Title: Truncated Harmonic Mean Estimator of the Marginal Likelihood for Mixtures
Description: Implements the truncated harmonic mean estimator (THAMES) of the reciprocal marginal likelihood for uni- and multivariate mixture models using posterior samples and unnormalized log posterior values via reciprocal importance sampling. Metodiev, Irons, Perrot-Dockès, Latouche & Raftery (2025) <doi:10.48550/arXiv.2504.21812>.
Authors: Martin Metodiev [aut, cre, cph] (ORCID: <https://orcid.org/0009-0000-9432-3756>), Nicholas J. Irons [aut] (ORCID: <https://orcid.org/0000-0002-9720-8259>), Marie Perrot-Dockès [aut]
Maintainer: Martin Metodiev <[email protected]>
License: GPL (>= 3)
Version: 0.1.3
Built: 2026-06-05 08:10:03 UTC
Source: https://github.com/m-metodiev/thamesmix

Help Index


all topological orderings of a DAG

Description

This function computes all topological orderings of a graph using the recursive algorithm described in Knuth and Szwarcfiter (1974).

Usage

alltopsorts_recursion(n, adj_list)

Arguments

n

number of nodes in the DAG

adj_list

edges given as an adjacency list

Value

Returns a list of topological orderings.

References

Knuth, D. E. and J. L. Szwarcfiter (1974). A structured program to generate all topological sorting arrangements.

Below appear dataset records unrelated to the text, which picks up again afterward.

/-- The resynchronised copy of a setting, at the first or second tick after it, records the trip time and the trip
event, and registers the closing with the window's cause; that of a setting under STEST reaches neither shutter nor
fabric; in sampled operation both windows decide at tick 16 of a period (R82, R198, R205, R207, R208). A clear clears
the latch while the raw state is inside, sets CLR_REFUSED while it is outside and leaves a latch that has set in its
tick; the end of blanking sets the latch of an input that lies outside (R199, R200, R203). Model's choices that it
rests on: log entries 26, 59, 134, 136. -/
def Obligations.TripsAndLatches : Prop :=
  (∀ (s : State) (g : ChanNo) (w : Win),
    (∀ r test, pageUp s (.channel g) = true → (s.win g w).setAt = [(r, test)] → r < s.tick → s.tick ≤ r + 2 →
      ∃ t, exec (.tripTimeRecord g w) s = .next t ∧ ChanFrame g s t ∧ (t.win g w).time = s.time ∧
        (t.win g w).setAt = [] ∧ evtOn t (.channel g) (winEvt w) ∧
        (test = true → t.transom = s.transom ∧ (t.chan g).force = (s.chan g).force) ∧
        (test = false → domUp s 3 = true →
          ∃ x ∈ t.transom.raised, x.sid = chanSid g (winSid w) ∧ x.tick = s.tick ∧ x.enterAt = s.tick) ∧
        ∀ a c, test = false → (s.chan g).force.switch = .tripped a c →
          (t.chan g).force.switch = .tripClosing a ∧ (t.chan g).force.closeCause = BitVec.ofNat 4 c) ∧
    ∀ lv li, bayUp s (bayOf g) = true → sampled s g = true → s.locked = true → s.time.toNat % sper s g = 16 →
      ∃ t, exec (.sampledDecision g lv li) s = .next t ∧ ChanFrame g s t ∧
        (t.chan g).winV.raw = rawAt s g .v (if stest s g = 1 then li else lv) ∧
        (t.chan g).winI.raw = rawAt s g .i (if stest s g = 1 then lv else li)) ∧
  ∀ (s : State) (g : ChanNo) (w : Win),
    (hostOpen s (.channel g) = true → winLatch s g w = true → (s.win g w).latch ≠ .inside →
      ((s.win g w).setAt.getLast?.map Prod.fst = some s.tick →
        ∃ t, exec (.cmpClear g (w == .v) (w == .i)) s = .next t ∧ ReportsOnly s t ∧ t.win g w = s.win g w) ∧
      ((s.win g w).setAt.getLast?.map Prod.fst ≠ some s.tick → (s.win g w).raw = .inside →
        ∃ t, exec (.cmpClear g (w == .v) (w == .i)) s = .next t ∧ ChanFrame g s t ∧ (t.win g w).latch = .inside ∧
          (t.win g w).count = (s.win g w).count) ∧
      ((s.win g w).setAt.getLast?.map Prod.fst ≠ some s.tick → (s.win g w).raw ≠ .inside →
        (s.win g w).leftAt ≠ some s.tick →
        ∃ t, exec (.cmpClear g (w == .v) (w == .i)) s = .next t ∧ ReportsOnly s t ∧
          evtOn t (.channel g) evClrRefused)) ∧
    ((s.win g w).blankPend = true → (s.win g w).blankUntil = s.tick → blanked s g w = false →
    (s.win g w).latch = .inside →
      (winOut s g w = true →
        ∃ t, exec (.blankingEnd g w) s = .next t ∧ ChanFrame g s t ∧ (t.win g w).latch = (s.win g w).raw ∧
          (t.win g w).count = (s.win g w).count + 1 ∧ (t.win g w).blankPend = false) ∧
      (winOut s g w = false →
        ∃ t, exec (.blankingEnd g w) s = .next t ∧ ChanFrame g s t ∧ (t.win g w).latch = .inside ∧
          (t.win g w).blankPend = false))

/-! ## Lintel and the Catalogue (chapters 8 and 9) -/

/-- A Lintel period boundary takes the rail readings of the window; an evaluation that has not completed is discarded
and counted, and a new one begins, but for the first boundary after PD3 came up: each bay's total is the sum of its
channels' power readings, and the device's total the sum over the bays (R211 to R213, R220, R223). An evaluation that
completes ahead of the next boundary sets the AT_FLOOR event and flag of a bay at the floor, and its limits and the
bay's status take effect at a frame boundary at least one tick later (R216, R219, R220). Model's choices that it rests
on: log entries 60, 62. -/
def Obligations.LintelEvaluations : Prop :=
  (∀ (s : State) (rails : Vector (BitVec 16 × BitVec 16) 16), pageUp s .lintel = true → onMult s 1280 = true →
    s.lintel.evalAt ≠ some s.tick →
    ∃ t, exec (.lintelPeriod rails) s = .next t ∧ t.lintel.doneAt = none ∧
      (s.lintel.evalAt ≠ none → lintelReady s = false →
        t.lintel.late = s.lintel.late + 1 ∧ evtOn t .lintel 3) ∧
      (s.lintel.skip ≠ 0 → t.lintel.evalAt = none ∧
        t.lintel.skip = (if s.tick ≤ s.lintel.upAt then s.lintel.skip else s.lintel.skip - 1)) ∧
      (s.lintel.skip = 0 → t.lintel.evalAt = some s.tick ∧
        (∀ b : BayNo, bayUp s b = true → (s.lintel.bays[b]).skip = 0 →
          (t.lintel.bays[b]).total = ((bayChans b).map fun g => (t.chan g).power).sum) ∧
        (∀ b : BayNo, bayUp s b = false →
          (t.lintel.bays[b]).total = 0 ∧ ∀ g, bayOf g = b → (t.chan g).power = 0) ∧
        t.lintel.total = ((allFin 16).map fun b => (t.lintel.bays[b]).total).sum) ∧
      ∀ b : BayNo, (t.lintel.bays[b]).vfp =
        (if s.power.rails.getLsbD b.val then rails[b].1 else (s.lintel.bays[b]).vfp)) ∧
  ∀ (s : State), pageUp s .lintel = true →
    (∀ r, s.lintel.evalAt = some r → r < s.tick → onMult s 1280 = false → s.lintel.doneAt = none →
      ∃ t, exec .lintelEvalDone s = .next t ∧ t.lintel.doneAt = some s.tick ∧ t.chans = s.chans ∧ t.bays = s.bays ∧
        ∀ (b : BayNo) cls, (s.lintel.bays[b]).result = some (cls, true) →
          (t.lintel.bays[b]).floorFlag = true ∧ evtOn t .lintel 1) ∧
    ∀ r, onFrame s = true → s.lintel.doneAt = some r → r < s.tick →
      ∃ t, exec .lintelLimitsApply s = .next t ∧ t.lintel.evalAt = none ∧ t.lintel.doneAt = none ∧
        (∀ (b : BayNo) cls fl, bayUp s b = true → (s.lintel.bays[b]).result = some (cls, fl) →
          (t.lintel.bays[b]).cls = cls ∧ (t.lintel.bays[b]).atFloor = fl) ∧
        ∀ g lim, bayUp s (bayOf g) = true →
          (s.chan g).lintelNew = some lim → (t.chan g).lintel = lim ∧ (t.chan g).lintelNew = none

Information Processing Letters 2(6), 153–157.

Examples

n = 4
alltopsorts_recursion(n, list(c(1,3),c(2,4)))

Nobile's identity for the marginal likelihood

Description

This function uses the identity from Nobile (2004, 2007) to compute an estimate of the marginal likelihood for a mixture model with G components given an estimate of the marginal likelihood for a mixture model with G-1 components and an estimate of the proportion of empty components.

Usage

compute_nobile_identity(logZhatGminus1, p0hat_value, G, dirichlet_vec, n)

Arguments

logZhatGminus1

estimate of the marginal likelihood for G-1

p0hat_value

estimate of the proportion of empty components

G

number of components

dirichlet_vec

hyperparameter-vector of the dirichlet prior

n

size of the data

Value

estimate of the marginal likelihood for G

References

Nobile, A. (2004). On the posterior distribution of the number of components in a finite mixture. The Annals of Statistics 32(5), 2044–2073.

Nobile, A. (2007). Bayesian finite mixtures: a note on prior specification and posterior computation.arXiv preprint arXiv:0711.0458.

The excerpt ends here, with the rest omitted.